On Mon, Oct 5, 2015 at 3:27 PM, Joshua Bell <jsb...@google.com> wrote:

> Thanks for all the feedback so far. I've captured concrete suggestions in
> the issue tracker -
> https://github.com/inexorabletash/indexeddb-promises/issues
>
>
>
> On Wed, Sep 30, 2015 at 11:10 AM, Tab Atkins Jr. <jackalm...@gmail.com>
> wrote:
>
>> On Wed, Sep 30, 2015 at 11:07 AM, Kyle Huey <m...@kylehuey.com> wrote:
>> > On Wed, Sep 30, 2015 at 10:50 AM, Tab Atkins Jr. <jackalm...@gmail.com>
>> wrote:
>> >> On Tue, Sep 29, 2015 at 10:51 AM, Domenic Denicola <d...@domenic.me>
>> wrote:
>> >>> I guess part of the question is, does this add enough value, or will
>> authors still prefer wrapper libraries, which can afford to throw away
>> backward compatibility in order to avoid these ergonomic problems? From
>> that perspective, the addition of waitUntil or a similar primitive to allow
>> better control over transaction lifecycle is crucial, since it will enable
>> better wrapper libraries. But the .promise and .complete properties end up
>> feeling like halfway measures, compared to the usability gains a wrapper
>> can achieve. Maybe they are still worthwhile though, despite their flaws.
>> You probably have a better sense of what authors have been asking for here
>> than I do.
>> >>
>> >> Remember that the *entire point* of IDB was to provide a "low-level"
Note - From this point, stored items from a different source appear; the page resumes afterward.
-- ==== Sys2Proof/Decode.lean ====
section
/-!
DEFINITION. Sys2Proof/Decode.lean: from bits to instructions (02 R38-R60), one decoder per opcode space, and after it the encoders
of the same tables. Decoding is total: a word that is no instruction of its space gives `none`. The limits of operands are
WellFormed.lean's.
-/
namespace Sys2Proof

/-- The n bits of w from bit lo up. -/
def fld (w lo n : Nat) : Nat := w / 2 ^ lo % 2 ^ n

/-- The n bits of w from bit lo up, as a field. -/
def bfld (w lo n : Nat) : BitVec n := BitVec.ofNat n (w / 2 ^ lo)

/-- An instruction whose listed fields must be zero (R48, R60). -/
def whenZero (zs : List Nat) (i : Instr) : Option Instr := if zs.all (· == 0) then some i else none

/-! ### Sequencer words -/

/-- The integer group (R42), function f. -/
def decodeInt (f w : Nat) : Option Instr :=
  let d := bfld w 21 5
  let a := bfld w 16 5
  let b := bfld w 11 5
  let z := fld w 6 5
  match f with
  | 0x00 => whenZero [z] (.add d a b)
  | 0x01 => whenZero [z] (.sub d a b)
  | 0x02 => whenZero [z] (.mul d a b)
  | 0x03 => whenZero [z] (.mulh d a b)
  | 0x04 => whenZero [z] (.mulhn d a b)
  | 0x05 => whenZero [z] (.div d a b)
  | 0x06 => whenZero [z] (.divn d a b)
  | 0x07 => whenZero [z] (.rem d a b)
  | 0x08 => whenZero [z] (.remn d a b)
  | 0x09 => whenZero [z] (.and d a b)
  | 0x0A => whenZero [z] (.or d a b)
  | 0x0B => whenZero [z] (.xor d a b)
  | 0x0C => whenZero [z] (.shl d a b)
  | 0x0D => whenZero [z] (.shr d a b)
  | 0x0E => whenZero [z] (.sar d a b)
  | 0x0F => whenZero [z] (.min d a b)
  | 0x10 => whenZero [z] (.max d a b)
  | 0x11 => whenZero [z] (.minn d a b)
  | 0x12 => whenZero [z] (.maxn d a b)
  | 0x13 => whenZero [z] (.slt d a b)
  | 0x14 => whenZero [z] (.sltn d a b)
  | 0x15 => whenZero [z, fld w 11 5] (.clz d a)
  | 0x16 => whenZero [z, fld w 11 5] (.popc d a)
  | 0x17 => some (.sel d (bfld w 6 5) a b)
  | _ => none

/-- The semaphore, ring, set and ordering groups (R43). -/
def decodeM (op w : Nat) : Option Instr :=
  let d := bfld w 21 5
  let a := bfld w 16 5
  let nd := fld w 21 5
  let na := fld w 16 5
  let sub := fld w 12 4
  if op = 0x2C then
    let m := bfld w 0 9
    let hi := fld w 9 3
    match sub with
    | 0 => whenZero [hi] (.semadd d a m)
    | 1 => whenZero [hi, nd] (.semaddc a m)
    | 2 => whenZero [hi] (.semcas d a m)
    | 3 => whenZero [hi, nd] (.semset a m)
    | 4 => whenZero [hi, na] (.semread d m)
    | 5 => whenZero [hi, nd] (.semwait a m)
    | 6 => whenZero [fld w 0 12] (.draw d a)
    | _ => none
  else if op = 0x2D then
    let q := bfld w 0 8
    let hi := fld w 8 4
    match sub with
    | 0 => whenZero [hi, na] (.rclaim d q)
    | 1 => whenZero [hi, nd] (.rfill a q)
    | 2 => whenZero [hi, nd, na] (.rwaitf q)
    | 3 => whenZero [hi, nd, na] (.rwaite q)
    | 4 => whenZero [hi, na] (.rtake d q)
    | 5 => whenZero [hi, nd] (.rfree a q)
    | 6 => whenZero [hi, na] (.rstat d q)
    | _ => none
  else if op = 0x2E then
    let g := bfld w 0 6
    let hi := fld w 6 6
    match sub with
    | 0 => whenZero [hi, nd, na] (.join g)
    | 1 => whenZero [hi, nd, na] (.leave g)
    | 2 => whenZero [hi, na] (.arrive d g)
    | 3 => whenZero [hi, nd] (.bwait a g)
    | 4 => whenZero [hi] (.btest d a g)
    | _ => none
  else
    let sel := bfld w 0 4
    let inst := bfld w 4 4
    let hi := fld w 8 4
    match sub with
    | 0 => whenZero [hi, nd] (.tlwait a sel inst)
    | 1 => whenZero [hi, na] (.tlread d sel inst)
    | 2 => whenZero [fld w 0 12, nd, na] .xfenceO2E
    | 3 => whenZero [fld w 0 12, nd, na] .xfenceE2O
    | _ => none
>> >> set of functionality, and then to add a sugar layer on top once
>> >> authors had explored the space a bit and shown what would be most
>> >> useful.
>> >>
>> >> I'd prefer we kept with that approach, and defined a consistent,
>> >> easy-to-use sugar layer that's just built with IDB primitives
>> >> underneath, rather than trying to upgrade the IDB primitives into more
>> >> usable forms that end up being inconsistent or difficult to use.
>> >
>> > At a bare minimum we need to actually specify how transaction
>> > lifetimes interact with tasks, microtasks, etc.  Especially since the
>> > behavior differs between Gecko and Blink (or did, the last time I
>> > checked).
>>
>
> Yeah - "When control is returned to the event loop" isn't precise enough.
> It's an open issue in the 2nd Ed. and I welcome suggestions for tightening
> it up. Note that Jake Archibald, at least, was happy with the Blink
> behavior, after chewing on it for a bit. But it still seems far too subtle
> to me, and someone who writes blog posts explaining tasks vs. microtasks is
> probably not the average consumer of the API. :)
>
>
>> >
>> > waitUntil() alone is a pretty large change to IDB semantics. Somebody
>> > mentioned earlier that you can get this behavior today which is true,
>> > but it requires you to continually issue "keep-alive" read requests to
>> > the transaction, so it's fairly obvious you aren't using it as
>> > intended.
>>
>> Yeah, any necessary extensions to the underlying "bare" IDB semantics
>> that need to be made to support the sugar layer are of course
>> appropriate; they indicate an impedance mismatch that we need to
>> address for usability.
>>
>
> Agreed.  So... I'm looking for additional feedback that the proposal
> addresses this mismatch, with both waitUntil() on transactions (kudos to
> Alex Russell) and the promise accessors on transactions/requests and minor
> cursor tweaks which difficult to get correct today.
>
>
Dusting this off. Any additional feedback? If we gain implementation
experience and handle the details tracked at
https://github.com/inexorabletash/indexeddb-promises/issues does this
approach seem like viable path forward for other implementers?